Go through the data line by line and count the lines that hold "then". Reply with the total only.

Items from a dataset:
◆ ◆ ◆ ◆ ◆ ◆ ◆

/-- R31, R176, R178, R182, R183, R185, R186, R190, R194, an instance's life. A slot grant moves the engine's rotation on; a packet of one slot
is accumulated, its sender counted once, and one of two slots is staged first. The last sender of the last chunk commits the root: its
results are the accumulators rounded, and its outcome is OK. A result from the parent is kept and, when it is the last, sets the outcome. A
deadline ends an uncommitted instance TIMEOUT: its chunks are freed, and its senders have a status result. A kept outcome expires, and
RED_TREE_READ returns a valid record. -/
def Obligations.InstancesAccumulateCommitAndEnd : Prop := ∀ s : State,
  (∀ e r port, e < 4 → r = Tab.getD s.red.rot e 0 → port = 8 * e + r →
    (Tab.getD s.red.pend port [] = [] → ∃ t, exec (.reduceSlotGrant e) s = .next t ∧ Tab.find? t.red.rot e = some ((r + 1) % 8) ∧
      t.red.insts = s.red.insts ∧ t.red.pend = s.red.pend ∧ s.onlyChanges t [.red]) ∧
    (∀ q, Tab.find? s.red.pend port = some [q] → Tab.find? s.red.half port = none → slotsOf q.pkt = 2 →
      ∃ t, exec (.reduceSlotGrant e) s = .next t ∧ Tab.find? t.red.half port = some q ∧ t.red.insts = s.red.insts ∧ t.red.pend = s.red.pend ∧
        Tab.find? t.red.rot e = some ((r + 1) % 8) ∧ s.onlyChanges t [.red]) ∧
    (∀ q i c x k, Tab.find? s.red.pend port = some [q] → Tab.find? s.red.half port = none → slotsOf q.pkt = 1 → q.pkt.opcode = opREDUCE_CONTRIB →
      k = redKey q.pkt.tree q.pkt.tag → Tab.find? s.red.insts k = some i → i.outcome = none → c = q.pkt.epos / tyE i.typ →
      x = Tab.getD i.chunks c {} → x.parts = [] → x.counted.length < i.expected →
      ((x.counted.any fun r => r.src == q.pkt.src) = true → ∃ t, exec (.reduceSlotGrant e) s = .next t ∧ t.red.insts = s.red.insts ∧
        t.rd Reg.RED_CNT_DUP = min (s.rd Reg.RED_CNT_DUP + 1) (2 ^ Reg.RED_CNT_DUP.width - 1) ∧ s.onlyChanges t [.regs, .red]) ∧
      ((x.counted.any fun r => r.src == q.pkt.src) = false → x.counted.length + 1 < i.expected →
        ∃ t j, exec (.reduceSlotGrant e) s = .next t ∧ Tab.find? t.red.pend port = some [] ∧ Tab.find? t.red.insts k = some j ∧
          Tab.find? j.chunks c = some
            { x with accs := mergeAt (Accum.merge i.op) (q.pkt.epos - c * tyE i.typ) x.accs (i.inputs q.pkt).1
                     rangeIn := x.rangeIn || (i.inputs q.pkt).2
                     counted := x.counted ++ [senderOf q.pkt q.port q.cmd] } ∧ s.onlyChanges t [.red]) ∧
      (∀ n, (x.counted.any fun r => r.src == q.pkt.src) = false → x.counted.length + 1 = i.expected → i.root = true → i.n = some n → 0 < n →
        n ≤ tyE i.typ → i.chunks = [(0, x)] → x.engines.contains i.homeEngine = true → (x.counted.all fun r => !r.want) = true →
        q.pkt.want = false → ∃ t j, exec (.reduceSlotGrant e) s = .next t ∧ Tab.find? t.red.insts k = some j ∧ j.committed = true ∧
          j.outcome = some (stOK, s.hclk) ∧
          (Tab.getD j.chunks 0 {}).results = (resultPackets i 0 0
            ((mergeAt (Accum.merge i.op) (q.pkt.epos - c * tyE i.typ) x.accs (i.inputs q.pkt).1).take n) (x.rangeIn || (i.inputs q.pkt).2)).1 ∧
          t.rd Reg.RED_CNT_COMMIT = min (s.rd Reg.RED_CNT_COMMIT + 1) (2 ^ Reg.RED_CNT_COMMIT.width - 1) ∧ s.onlyChanges t [.regs, .red]))) ∧
  (∀ e q rest i k c x, s.fab.redq = (e, q) :: rest → q.pkt.opcode = opREDUCE_RESULT → k = redKey q.pkt.tree q.pkt.tag →
    Tab.find? s.red.insts k = some i → i.root = false → i.outcome = none → q.pkt.src = 0xF000 + i.parentHome →
    (q.pkt.status ≠ 0 → ∃ u, exec (.reduceResult e) s = .next (u.redEnd k q.pkt.status) ∧
      Tab.find? u.red.insts k = some { i with committed := true } ∧ s.onlyChanges u [.red, .fab]) ∧
    (q.pkt.status = 0 → i.committed = true → c = q.pkt.epos / tyE i.typ → x = Tab.getD i.chunks c {} →
      (x.results.any fun r => r.pos == q.pkt.epos) = false → (x.counted.all fun r => !r.want) = true →
      ∃ t j, exec (.reduceResult e) s = .next t ∧ Tab.find? t.red.insts k = some j ∧
        (Tab.getD j.chunks c {}).results = x.results ++ [{ pos := q.pkt.epos, payload := q.pkt.payload, flags := bits q.pkt.arg 24 4 }] ∧
        j.outcome = (if q.pkt.last then some (stOK, s.hclk) else none) ∧ j.flags = i.flags ||| bits q.pkt.arg 24 4 ∧
        s.onlyChanges t [.red, .fab])) ∧
  (∀ tree tag i, Tab.find? s.red.insts (redKey tree tag) = some i → i.outcome = none → i.committed = false →
    i.openedAt + usToHclk i.deadlineUs ≤ s.hclk → i.root = true →
    ((∀ r ∈ i.participants, r.cmd.isSome = true) → (∀ x ∈ i.chunks, ∀ e ∈ x.2.engines, e < 4) →
      ∃ t, exec (.reduceDeadline tree tag) s = .next t ∧
        Tab.find? t.red.insts (redKey tree tag) = some { i with chunks := [], outcome := some (stTIMEOUT, s.hclk) } ∧
        t.rd Reg.RED_CNT_TIMEOUT = min (s.rd Reg.RED_CNT_TIMEOUT + 1) (2 ^ Reg.RED_CNT_TIMEOUT.width - 1) ∧ s.onlyChanges t [.regs, .red]) ∧
    (∀ r p res, i.participants = [r] → r.cmd = none → res = s.resultPacket i r (if r.child then 0 else r.pos) stTIMEOUT 0 true [] →
      s.clearPath res p → ∃ t, exec (.reduceDeadline tree tag) s = .next t ∧ t.voq connHE0 p res.queue = s.voqWith p res ∧
        Tab.find? t.red.insts (redKey tree tag) = some { i with chunks := [], outcome := some (stTIMEOUT, s.hclk) } ∧
        s.onlyChanges t [.regs, .red, .fab, .xbr])) ∧
  (∀ tree tag i st t0, Tab.find? s.red.insts (redKey tree tag) = some i → i.outcome = some (st, t0) →
    t0 + usToHclk (s.rd Reg.RED_KEEP_US) ≤ s.hclk → s.redHeld (redKey tree tag) = false →
    ∃ t, exec (.reduceKeepExpire tree tag) s = .next t ∧ Tab.find? t.red.insts (redKey tree tag) = none ∧
      (∀ k, k ≠ redKey tree tag → Tab.find? t.red.insts k = Tab.find? s.red.insts k) ∧ s.onlyChanges t [.regs, .red]) ∧
  (∀ a r, s.admitsWrite a 0x1600104 →
    (Tab.find? s.cfg.trees (s.rd Reg.RED_TREE_INDEX_TREE) = some r → r.valid = true → ∃ t, exec (.redTreeRead a) s = .next t ∧
      (∀ w, w < 8 → t.rd Reg.RED_TREE_DATA w = fld r.bytes (4 * w) 4) ∧ t.rd Reg.RED_TREE_STATUS_STATUS = stOK ∧
      t.rd Reg.RED_TREE_STATUS_DONE = 1 ∧ s.onlyChanges t [.regs]) ∧
    (Tab.find? s.cfg.trees (s.rd Reg.RED_TREE_INDEX_TREE) = none → ∃ t, exec (.redTreeRead a) s = .next t ∧
      t.rd Reg.RED_TREE_STATUS_STATUS = stKEY_DENIED ∧ s.onlyChanges t [.regs] ∧
      s.regsKeptBut t [Reg.RED_TREE_STATUS_STATUS.key 0 0, Reg.RED_TREE_STATUS_DONE.key 0 0]))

◆ ◆ ◆ ◆ ◆ ◆ ◆

Answer for the task:
2